From the records below, print exactly the lines starting at the one containing "(s.rangesAfter staged p).any" and ending at the one containing "UNALLOCATED (R144). -/", ends included, and nothing else.
#### DATA FOR REVIEW ####
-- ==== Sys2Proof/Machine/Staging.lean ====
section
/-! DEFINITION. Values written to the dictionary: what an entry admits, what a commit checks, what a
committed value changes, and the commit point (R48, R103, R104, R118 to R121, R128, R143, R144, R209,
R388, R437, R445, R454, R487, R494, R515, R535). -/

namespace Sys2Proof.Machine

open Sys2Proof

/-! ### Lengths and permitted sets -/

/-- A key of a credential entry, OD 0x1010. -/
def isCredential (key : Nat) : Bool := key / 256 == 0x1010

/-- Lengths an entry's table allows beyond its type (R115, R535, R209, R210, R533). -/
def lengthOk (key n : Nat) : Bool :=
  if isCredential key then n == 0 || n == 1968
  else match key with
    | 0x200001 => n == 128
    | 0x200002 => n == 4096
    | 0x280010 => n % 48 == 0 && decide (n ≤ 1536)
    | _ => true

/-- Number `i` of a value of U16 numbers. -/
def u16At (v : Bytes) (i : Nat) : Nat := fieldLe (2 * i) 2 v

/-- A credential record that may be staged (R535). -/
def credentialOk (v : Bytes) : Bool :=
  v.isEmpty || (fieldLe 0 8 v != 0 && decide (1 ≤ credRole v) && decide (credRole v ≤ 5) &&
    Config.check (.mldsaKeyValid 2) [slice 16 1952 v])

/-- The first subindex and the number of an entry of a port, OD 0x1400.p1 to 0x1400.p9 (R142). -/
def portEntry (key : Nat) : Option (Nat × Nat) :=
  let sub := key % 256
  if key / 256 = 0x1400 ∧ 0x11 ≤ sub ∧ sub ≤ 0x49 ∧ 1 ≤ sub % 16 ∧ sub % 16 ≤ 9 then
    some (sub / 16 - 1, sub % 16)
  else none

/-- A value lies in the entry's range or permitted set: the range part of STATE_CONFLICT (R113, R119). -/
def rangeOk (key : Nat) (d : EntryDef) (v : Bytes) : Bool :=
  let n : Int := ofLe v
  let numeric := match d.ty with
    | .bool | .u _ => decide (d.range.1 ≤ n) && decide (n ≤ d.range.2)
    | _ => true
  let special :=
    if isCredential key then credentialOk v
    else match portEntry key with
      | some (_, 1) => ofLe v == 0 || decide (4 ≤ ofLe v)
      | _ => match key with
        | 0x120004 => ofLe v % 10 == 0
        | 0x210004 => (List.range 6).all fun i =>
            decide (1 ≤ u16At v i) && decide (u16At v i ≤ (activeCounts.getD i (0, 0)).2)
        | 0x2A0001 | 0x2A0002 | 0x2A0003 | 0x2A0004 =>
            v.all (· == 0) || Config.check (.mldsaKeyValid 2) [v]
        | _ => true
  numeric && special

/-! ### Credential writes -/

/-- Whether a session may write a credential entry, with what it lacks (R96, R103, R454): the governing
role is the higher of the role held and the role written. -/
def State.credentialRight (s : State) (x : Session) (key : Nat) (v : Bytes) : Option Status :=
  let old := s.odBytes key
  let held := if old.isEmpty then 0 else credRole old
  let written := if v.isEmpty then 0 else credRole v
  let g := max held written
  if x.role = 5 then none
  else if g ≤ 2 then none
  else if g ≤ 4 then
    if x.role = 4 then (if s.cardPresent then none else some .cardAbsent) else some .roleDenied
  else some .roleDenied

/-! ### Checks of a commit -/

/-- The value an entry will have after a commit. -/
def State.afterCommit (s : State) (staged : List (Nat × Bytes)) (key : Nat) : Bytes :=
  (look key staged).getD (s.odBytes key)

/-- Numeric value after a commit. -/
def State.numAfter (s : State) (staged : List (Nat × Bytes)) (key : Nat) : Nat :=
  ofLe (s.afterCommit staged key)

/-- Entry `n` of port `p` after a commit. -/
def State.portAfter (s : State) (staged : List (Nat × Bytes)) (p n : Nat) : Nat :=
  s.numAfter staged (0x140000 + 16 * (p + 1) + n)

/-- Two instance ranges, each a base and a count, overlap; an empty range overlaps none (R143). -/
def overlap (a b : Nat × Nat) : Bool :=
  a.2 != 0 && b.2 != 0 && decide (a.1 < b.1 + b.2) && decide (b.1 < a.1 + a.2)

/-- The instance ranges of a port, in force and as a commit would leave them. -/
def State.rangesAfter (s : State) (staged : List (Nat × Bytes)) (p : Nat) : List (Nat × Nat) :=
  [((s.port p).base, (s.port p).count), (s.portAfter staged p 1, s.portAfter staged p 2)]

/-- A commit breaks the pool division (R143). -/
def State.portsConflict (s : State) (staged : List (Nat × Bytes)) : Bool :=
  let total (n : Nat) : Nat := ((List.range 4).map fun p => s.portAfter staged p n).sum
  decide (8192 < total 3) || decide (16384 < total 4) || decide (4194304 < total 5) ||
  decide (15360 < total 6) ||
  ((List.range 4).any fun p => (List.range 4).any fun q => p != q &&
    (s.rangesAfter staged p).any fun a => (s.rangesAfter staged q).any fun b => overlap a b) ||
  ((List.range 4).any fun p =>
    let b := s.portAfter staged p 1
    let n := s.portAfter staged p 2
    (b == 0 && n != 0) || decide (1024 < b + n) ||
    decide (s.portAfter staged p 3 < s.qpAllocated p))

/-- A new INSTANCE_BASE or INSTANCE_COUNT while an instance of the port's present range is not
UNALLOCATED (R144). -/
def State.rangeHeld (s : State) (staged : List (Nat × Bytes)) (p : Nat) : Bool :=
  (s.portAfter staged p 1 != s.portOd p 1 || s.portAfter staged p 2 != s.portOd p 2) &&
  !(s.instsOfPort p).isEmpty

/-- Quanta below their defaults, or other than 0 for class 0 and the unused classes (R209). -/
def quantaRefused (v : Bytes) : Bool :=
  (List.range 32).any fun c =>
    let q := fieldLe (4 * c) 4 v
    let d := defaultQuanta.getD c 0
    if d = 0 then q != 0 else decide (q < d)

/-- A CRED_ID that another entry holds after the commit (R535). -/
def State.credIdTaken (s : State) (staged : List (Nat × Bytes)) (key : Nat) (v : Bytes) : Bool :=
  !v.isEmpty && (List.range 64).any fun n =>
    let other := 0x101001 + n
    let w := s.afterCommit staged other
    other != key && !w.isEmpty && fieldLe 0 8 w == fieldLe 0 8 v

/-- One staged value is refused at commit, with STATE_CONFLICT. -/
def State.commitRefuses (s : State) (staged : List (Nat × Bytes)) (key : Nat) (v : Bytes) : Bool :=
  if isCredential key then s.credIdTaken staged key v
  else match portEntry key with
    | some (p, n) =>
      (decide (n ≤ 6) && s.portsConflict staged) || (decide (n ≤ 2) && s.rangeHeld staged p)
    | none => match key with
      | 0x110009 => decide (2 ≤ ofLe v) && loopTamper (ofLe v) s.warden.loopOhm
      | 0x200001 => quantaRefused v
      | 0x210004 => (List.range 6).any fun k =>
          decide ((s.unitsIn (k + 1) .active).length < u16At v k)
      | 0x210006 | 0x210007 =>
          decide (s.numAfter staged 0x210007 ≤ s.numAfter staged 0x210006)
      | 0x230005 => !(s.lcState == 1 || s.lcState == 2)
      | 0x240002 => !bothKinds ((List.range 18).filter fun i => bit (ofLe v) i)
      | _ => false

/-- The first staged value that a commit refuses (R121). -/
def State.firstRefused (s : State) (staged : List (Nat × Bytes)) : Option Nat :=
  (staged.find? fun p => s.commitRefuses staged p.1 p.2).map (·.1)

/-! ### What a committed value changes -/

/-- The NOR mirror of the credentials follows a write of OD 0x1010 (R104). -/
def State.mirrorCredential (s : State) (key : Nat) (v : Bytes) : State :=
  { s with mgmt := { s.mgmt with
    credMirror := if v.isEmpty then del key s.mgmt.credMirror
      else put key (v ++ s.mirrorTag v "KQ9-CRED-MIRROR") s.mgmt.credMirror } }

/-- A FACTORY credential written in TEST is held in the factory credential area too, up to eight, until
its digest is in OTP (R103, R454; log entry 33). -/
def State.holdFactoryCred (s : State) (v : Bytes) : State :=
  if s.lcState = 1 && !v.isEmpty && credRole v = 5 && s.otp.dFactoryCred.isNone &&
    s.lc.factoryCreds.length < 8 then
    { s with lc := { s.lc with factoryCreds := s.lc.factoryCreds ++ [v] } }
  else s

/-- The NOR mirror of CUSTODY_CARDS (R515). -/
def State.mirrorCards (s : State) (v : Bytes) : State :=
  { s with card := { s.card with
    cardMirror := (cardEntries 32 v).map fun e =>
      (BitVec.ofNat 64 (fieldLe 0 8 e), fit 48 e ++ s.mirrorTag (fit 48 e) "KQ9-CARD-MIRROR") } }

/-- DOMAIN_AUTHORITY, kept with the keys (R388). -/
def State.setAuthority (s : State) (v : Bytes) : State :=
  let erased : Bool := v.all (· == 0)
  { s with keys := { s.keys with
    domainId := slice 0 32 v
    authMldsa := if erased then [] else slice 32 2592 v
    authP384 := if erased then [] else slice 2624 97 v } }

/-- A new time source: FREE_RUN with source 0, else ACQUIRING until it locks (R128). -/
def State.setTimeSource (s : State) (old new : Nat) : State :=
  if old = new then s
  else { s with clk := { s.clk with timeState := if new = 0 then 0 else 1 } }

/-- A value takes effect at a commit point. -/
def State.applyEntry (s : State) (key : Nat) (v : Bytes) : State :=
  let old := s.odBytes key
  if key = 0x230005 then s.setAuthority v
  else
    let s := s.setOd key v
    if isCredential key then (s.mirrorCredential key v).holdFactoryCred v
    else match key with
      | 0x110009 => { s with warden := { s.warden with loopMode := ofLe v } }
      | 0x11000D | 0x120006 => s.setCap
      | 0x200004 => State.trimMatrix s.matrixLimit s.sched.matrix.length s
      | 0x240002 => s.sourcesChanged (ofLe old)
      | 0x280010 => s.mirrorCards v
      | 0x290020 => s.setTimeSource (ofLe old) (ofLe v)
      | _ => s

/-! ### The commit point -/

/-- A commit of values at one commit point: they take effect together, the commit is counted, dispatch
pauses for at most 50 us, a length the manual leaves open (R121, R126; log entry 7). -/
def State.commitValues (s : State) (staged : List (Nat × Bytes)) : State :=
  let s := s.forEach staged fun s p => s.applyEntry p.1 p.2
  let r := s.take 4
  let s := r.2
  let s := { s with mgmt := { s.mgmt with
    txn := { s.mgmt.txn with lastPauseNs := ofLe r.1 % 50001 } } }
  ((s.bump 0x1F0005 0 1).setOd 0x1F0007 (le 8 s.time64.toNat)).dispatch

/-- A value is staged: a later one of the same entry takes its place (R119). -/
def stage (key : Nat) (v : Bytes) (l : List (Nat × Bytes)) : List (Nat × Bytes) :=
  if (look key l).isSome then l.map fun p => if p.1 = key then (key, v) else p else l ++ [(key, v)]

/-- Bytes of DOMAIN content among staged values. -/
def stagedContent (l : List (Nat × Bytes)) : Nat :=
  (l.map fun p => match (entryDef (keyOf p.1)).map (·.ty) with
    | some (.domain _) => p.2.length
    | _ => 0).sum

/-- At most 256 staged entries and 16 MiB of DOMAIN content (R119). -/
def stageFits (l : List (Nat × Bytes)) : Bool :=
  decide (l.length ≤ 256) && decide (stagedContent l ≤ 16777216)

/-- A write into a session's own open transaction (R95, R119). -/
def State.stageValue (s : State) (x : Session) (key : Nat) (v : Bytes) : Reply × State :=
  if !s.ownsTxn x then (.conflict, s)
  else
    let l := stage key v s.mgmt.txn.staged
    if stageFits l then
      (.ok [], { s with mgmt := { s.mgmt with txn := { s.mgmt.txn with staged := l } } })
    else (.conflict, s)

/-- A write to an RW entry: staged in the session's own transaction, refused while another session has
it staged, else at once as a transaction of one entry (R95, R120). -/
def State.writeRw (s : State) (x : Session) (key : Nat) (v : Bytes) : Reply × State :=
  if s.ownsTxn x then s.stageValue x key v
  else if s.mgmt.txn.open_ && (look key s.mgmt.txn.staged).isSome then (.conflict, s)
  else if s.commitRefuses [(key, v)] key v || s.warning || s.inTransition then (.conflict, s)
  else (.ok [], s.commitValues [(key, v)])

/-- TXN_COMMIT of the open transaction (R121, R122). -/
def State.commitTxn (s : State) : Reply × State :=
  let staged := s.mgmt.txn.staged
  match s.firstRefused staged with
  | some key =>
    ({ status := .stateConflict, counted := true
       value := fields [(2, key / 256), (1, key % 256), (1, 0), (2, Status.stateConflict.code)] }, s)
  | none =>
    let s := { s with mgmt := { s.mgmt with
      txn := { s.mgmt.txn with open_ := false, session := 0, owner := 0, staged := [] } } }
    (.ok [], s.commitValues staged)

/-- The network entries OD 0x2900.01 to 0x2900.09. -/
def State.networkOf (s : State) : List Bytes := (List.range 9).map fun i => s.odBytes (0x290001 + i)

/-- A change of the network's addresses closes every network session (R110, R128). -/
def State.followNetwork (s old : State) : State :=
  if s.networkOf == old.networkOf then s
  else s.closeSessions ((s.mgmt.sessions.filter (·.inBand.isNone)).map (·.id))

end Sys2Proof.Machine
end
####
:: RESULT ::
    (s.rangesAfter staged p).any fun a => (s.rangesAfter staged q).any fun b => overlap a b) ||
  ((List.range 4).any fun p =>
    let b := s.portAfter staged p 1
    let n := s.portAfter staged p 2
    (b == 0 && n != 0) || decide (1024 < b + n) ||
    decide (s.portAfter staged p 3 < s.qpAllocated p))

/-- A new INSTANCE_BASE or INSTANCE_COUNT while an instance of the port's present range is not
UNALLOCATED (R144). -/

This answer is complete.